This approach involves sorting both strings and comparing them. If they are anagrams, both sorted strings will be identical since an anagram is defined as a rearrangement of letters. The time complexity mainly depends on the sorting step, which is O(n log n), where n is the length of the strings. Space complexity is O(1) if sorting is done in-place, otherwise O(n) with additional space for sorted copies.
Time Complexity: O(n log n), Space Complexity: O(n) due to sorting overhead.
1function isAnagram(s, t) {
2 if (s.length !== t.length) {
3 return false;
4 }
5 const sortedS = s.split('').sort().join('');
6 const sortedT = t.split('').sort().join('');
7 return sortedS === sortedT;
8}
9
10let s = 'anagram';
11let t = 'nagaram';
12console.log(isAnagram(s, t));
Check string lengths first.
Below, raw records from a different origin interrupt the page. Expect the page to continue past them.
/-- Settles O46: such an access reaches no offset of the window, and there a read and a write answer the same refusal. -/
theorem undefinedAccessesAreRefused : Obligations.UndefinedAccessesAreRefused := by
  intro s addr size v h
  have hnone := (windowOffset_eq_none_iff s.cfg addr size).mpr h
  constructor <;> rw [State.access, hnone]

end Sys2Proof.Machine
end

section
/-! SUPPORT. The statements on the command word and on host programs: the decoder against the encoder, the bits a format ignores,
schedules of defined accesses, and the assembler (30_encoding.md). -/

namespace Sys2Proof

/-! ### The decoder reads back a command word -/

theorem decode_toWord (op : BitVec 4) (f : CmdFields) : decode (f.toWord op) = decodeFields op f := by
  rw [decode, opField_toWord, CmdFields.ofWord_toWord]

/-- The bits a format ignores may hold anything (30_encoding.md R76). -/
theorem decodeFields_overlay {i : Instr} (h : i.wf = true) (raw : CmdFields) :
    decodeFields i.opcode (i.overlay raw) = .ok i := by
  have toNat_ofNat {n : Nat} (hn : n ≤ 255) : (BitVec.ofNat 8 n).toNat = n := Nat.mod_eq_of_lt (by omega)
  cases i with
  | setBrightness level on =>
    have hlevel : level ≤ 255 := by simpa [Instr.wf] using h
    simp [decodeFields, Instr.opcode, Instr.overlay, toNat_ofNat hlevel]
  | encodeDigit d =>
    have hd : d ≤ 255 := by simpa [Instr.wf] using h
    simp [decodeFields, Instr.opcode, Instr.overlay, toNat_ofNat hd]
  | showNumberAt length pos lz an =>
    obtain ⟨hlength, hpos⟩ : length ≤ 7 ∧ pos ≤ 7 := by simpa [Instr.wf] using h
    simp [decodeFields, Instr.opcode, Instr.overlay, lenField_packLenPos hlength, posField_packLenPos _ hpos]
  | showTime hour minute colon =>
    obtain ⟨hhour, hminute⟩ : hour ≤ 255 ∧ minute ≤ 255 := by simpa [Instr.wf] using h
    simp [decodeFields, Instr.opcode, Instr.overlay, toNat_ofNat hhour, toNat_ofNat hminute]
  | _ => rfl

theorem decode_encode {i : Instr} (h : i.wf = true) : decode (encode i) = .ok i := by
  rw [encode, decode_toWord, decodeFields_overlay h]

/-- Settles O1: the fields of the command word are read back, and each format's operands from its fields. -/
theorem decodeOfEncode : Obligations.DecodeOfEncode := fun _ => decode_encode

/-! ### The used bits of a word -/

/-- Two sets of operand fields, bit by bit. -/
def CmdFields.and (f g : CmdFields) : CmdFields := ⟨f.a &&& g.a, f.b &&& g.b, f.f0 && g.f0, f.f1 && g.f1⟩

theorem CmdFields.ofWord_and (w m : Word) :
    CmdFields.ofWord (w &&& m) = (CmdFields.ofWord w).and (CmdFields.ofWord m) := by
  simp [CmdFields.ofWord, CmdFields.and, BitVec.extractLsb'_and]

theorem opField_and (w m : Word) : opField (w &&& m) = opField w &&& opField m := BitVec.extractLsb'_and

theorem opField_usedMask (op : BitVec 4) : opField (usedMask op) = 0xF#4 := by
  revert op
  decide

theorem opField_and_usedMask (w : Word) (op : BitVec 4) : opField (w &&& usedMask op) = opField w := by
  rw [opField_and, opField_usedMask]
  exact BitVec.and_allOnes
Use split()
to convert strings into arrays, sort()
to sort, and join()
to revert arrays back to strings before comparing both strings for equality.
This approach uses two arrays (or hashmaps for more general cases) to count the frequency of each character in both strings. Since the problem constraints specify lowercase English letters, array indices (0-25) can be used to count character occurrences.
Time Complexity: O(n), Space Complexity: O(1) as the count array is fixed in size.
1public class AnagramCheck {
2 public static boolean isAnagram(String s, String t) {
3 if (s.length() != t.length()) {
4 return false;
5 }
6 int[] count = new int[26];
7 for (int i = 0; i < s.length(); i++) {
8 count[s.charAt(i) - 'a']++;
9 count[t.charAt(i) - 'a']--;
10 }
11 for (int c : count) {
12 if (c != 0) {
13 return false;
14 }
15 }
16 return true;
17 }
18
19 public static void main(String[] args) {
20 String s = "anagram";
21 String t = "nagaram";
22 System.out.println(isAnagram(s, t));
23 }
24}
Frequency counters are updated and evaluated at each character iteration. Balanced elements imply identical character distributions across both strings, fulfilling anagram conditions.